Bathing … in the Forest?

“I think that I cannot preserve my health and spirits, unless I spend four hours a day at least – and it is commonly more than that – sauntering through the woods and over the hills and fields, absolutely free from all worldly engagements.” 

 From his essay, Walking, by Henry David Thoreau

Whether getting into the woods is a walk out our back door, or a drive down the road, we are lucky when we can escape to the woodlands. Surrounded by tall trees is peaceful, and getting out in the fresh air, feeling the sun on our face, and breathing in the smells of the forest can do wonders for our health.

There are a few measured ways to enjoy our natural surroundings. Certainly walking or running on wooded trails is an effective way to fit in some exercise.  It feels more rewarding than being in a gym. But there is another way to enjoy the woods that you may not have heard of … and that is through something called Forest Bathing.  Before you rush into the woods, know that this is done fully dressed.  Think about it as immersing yourself in the surroundings of the forest. You are not running or even briskly walking.  You are not talking to a friend or chasing your dog. You are just, well, “bathing” in the forest, taking in all the sights, sounds and smells of the trees that surround you.

The term “Forest Bathing” translates from the Japanese practice of Shinrin-yoku, developed in the 1980s as a mindfulness technique.  And just what is it?  It’s as simple as walking through the forest, but in a mindful, connected way.  This practice encourages you to slow down and create a connection with your surroundings, bringing your senses into the experience.  What do you see?  What do you smell?  What do you hear?  What does that green moss feel like that cascades over a large boulder?  Touch that rough bark. Glance up as you hear a red tailed hawk screech and skim over the tops of the trees.  Dip your fingers into the cold stream snaking through the woods. Hopefully you have left your phone behind, or at least silenced it, and are focused on your current surroundings, pushing away distracting thoughts of the things you have to tackle on your to do list.

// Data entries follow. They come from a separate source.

/-- The slice engine reads the next frame of a TX entry: it begins 150 ns plus 1 ns for each started 64 bytes of data and
status before E; a read that begins more than one tick later does not finish by E (R146). `ecc` is what the reads of slots of the
frame met (04 R80). -/
def sliceRead (e : Nat) (torn : List Nat) (ecc : List (Nat × Ecc)) (s : State) : State :=
  let k := s.get SLICE_GOT e
  let n := bitsOf (sliceWord s e 1) 18 12
  let d := s.get LIM_CYC_CTRL_DOM 0
  let dur := (150 + (33 * sliceSlots n k + 63) / 64) * 256
  let begin' := (sliceE s e k (s.get LIM_CUR 0) + 2 ^ 40 - dur) % 2 ^ 40
  let l := bitsOf (sliceWord s e 0) 4 3
  if s.started && bitOf (sliceWord s e 0) 0 && decide (k < sliceFrames n) && slicePortOk s l && owning s &&
      s.reached d begin' && decide ((s.now d + 2 ^ 40 - begin') % 2 ^ 40 ≤ 320) then
    let bad := (ecc.filter (fun x => x.2 = .uncorr)).map (fun x => x.1)
    let fr := trunkFrame s (s.get TRK_PORT_MAC_MAC l) (bitsOf (sliceWord s e 0) 16 3) (slicePayload s e k torn bad s.fresh)
    let s := overList (fun (x : Nat × Ecc) t => eccSeen x.2 t) ecc s.used
    { s.put SLICE_GOT e (k + 1) with sliceReads := s.sliceReads ++ [⟨e, k, fr, false⟩] }
  else s

/-- A slice frame is dropped (R145). -/
def sliceDrop (l why : Nat) (s : State) : State :=
  (s.put TRK_PORT_STAT_LATE_WHY l why).count1 TRK_CNT_TX_TX_LATE_DROP l (770 + 16 * l) why

/-- E of a later frame of a slice is where the one before it ends, so that frame has left the wire at it; the model's wires end in
whole core clock cycles (R145; DESIGN CHOICE, log entry 193). -/
def sliceWireEnds (p : Nat) (s : State) : State :=
  { s with wires := s.wires.filter (fun w => !(w.port = p && w.frame = 0 && w.paused = none &&
      decide (w.until' ≤ s.get CORE_COUNT 0 + 2))) }

/-- The next frame of a TX slice entry is handled: whatever becomes of it, the later ones keep their own E (R145). -/
def sliceNext (e : Nat) (s : State) : State :=
  let k := s.get SLICE_SENT e
  { (s.put SLICE_SENT e (k + 1)).put SLICE_GOT e (max (k + 1) (s.get SLICE_GOT e)) with
    sliceReads := s.sliceReads.filter (fun x => !(x.entry = e && decide (x.k ≤ k))) }

/-- A TX slice entry has frames left in this cycle. -/
def slicePending (s : State) (e : Nat) : Bool :=
  s.started && bitOf (sliceWord s e 0) 0 && decide (s.get SLICE_SENT e < sliceFrames (bitsOf (sliceWord s e 1) 18 12))

/-- The next frame of a TX slice entry at its egress instant, or once the wire is free (R145, R146). A unit that does not own
sends none (18 R420). -/
def sliceEgress (e : Nat) (s : State) : State :=
  let s := releaseWires s
  let k := s.get SLICE_SENT e
  let w0 := sliceWord s e 0
  let n := bitsOf (sliceWord s e 1) 18 12
  let l := bitsOf w0 4 3
  let at' := sliceE s e k (s.get LIM_CUR 0)
  let d := s.get LIM_CYC_CTRL_DOM 0
  if !slicePending s e || !s.reached d at' then s
  else
    let s := if k = 0 then s else sliceWireEnds (32 + l) s
    let off := sliceNext e
    let read := s.sliceReads.find? (fun x => x.entry = e && x.k = k)
    let armed := (read.map (fun x => x.armed)).getD false
    if !owning s then off s
    else if !slicePortOk s l then sliceDrop l 6 (off s)
    else
      match timedVerdict s armed (32 + l) (bitsOf w0 16 3) (sliceLen (sliceSlots n k) + 4 + msecGrow s (32 + l)) d at' 0, read with
      | .early, _ => s
      | .drop why, _ => sliceDrop l why (off s)
      | _, none => sliceDrop l 5 (off s)
      | .wait, some x =>
        { s with sliceReads := s.sliceReads.map (fun y => if y = x then { y with armed := true } else y) }
      | .start, some x => startTimed (32 + l) (bitsOf w0 16 3) (withFcs x.bytes) false (off s)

Dr. Qing Li has been a leader in writing, researching and measuring the benefits of Forest Bathing as a mindfulness practice.  In his book, Forest Bathing, he writes:

“Forest bathing is not exercise, or hiking, or jogging.  It is simply being in nature, connecting with it through our senses of sight, hearing, taste, smell, and touch.  Shinrin-yoku is like a bridge.  By opening our senses, it bridges the gap between us and the natural world.”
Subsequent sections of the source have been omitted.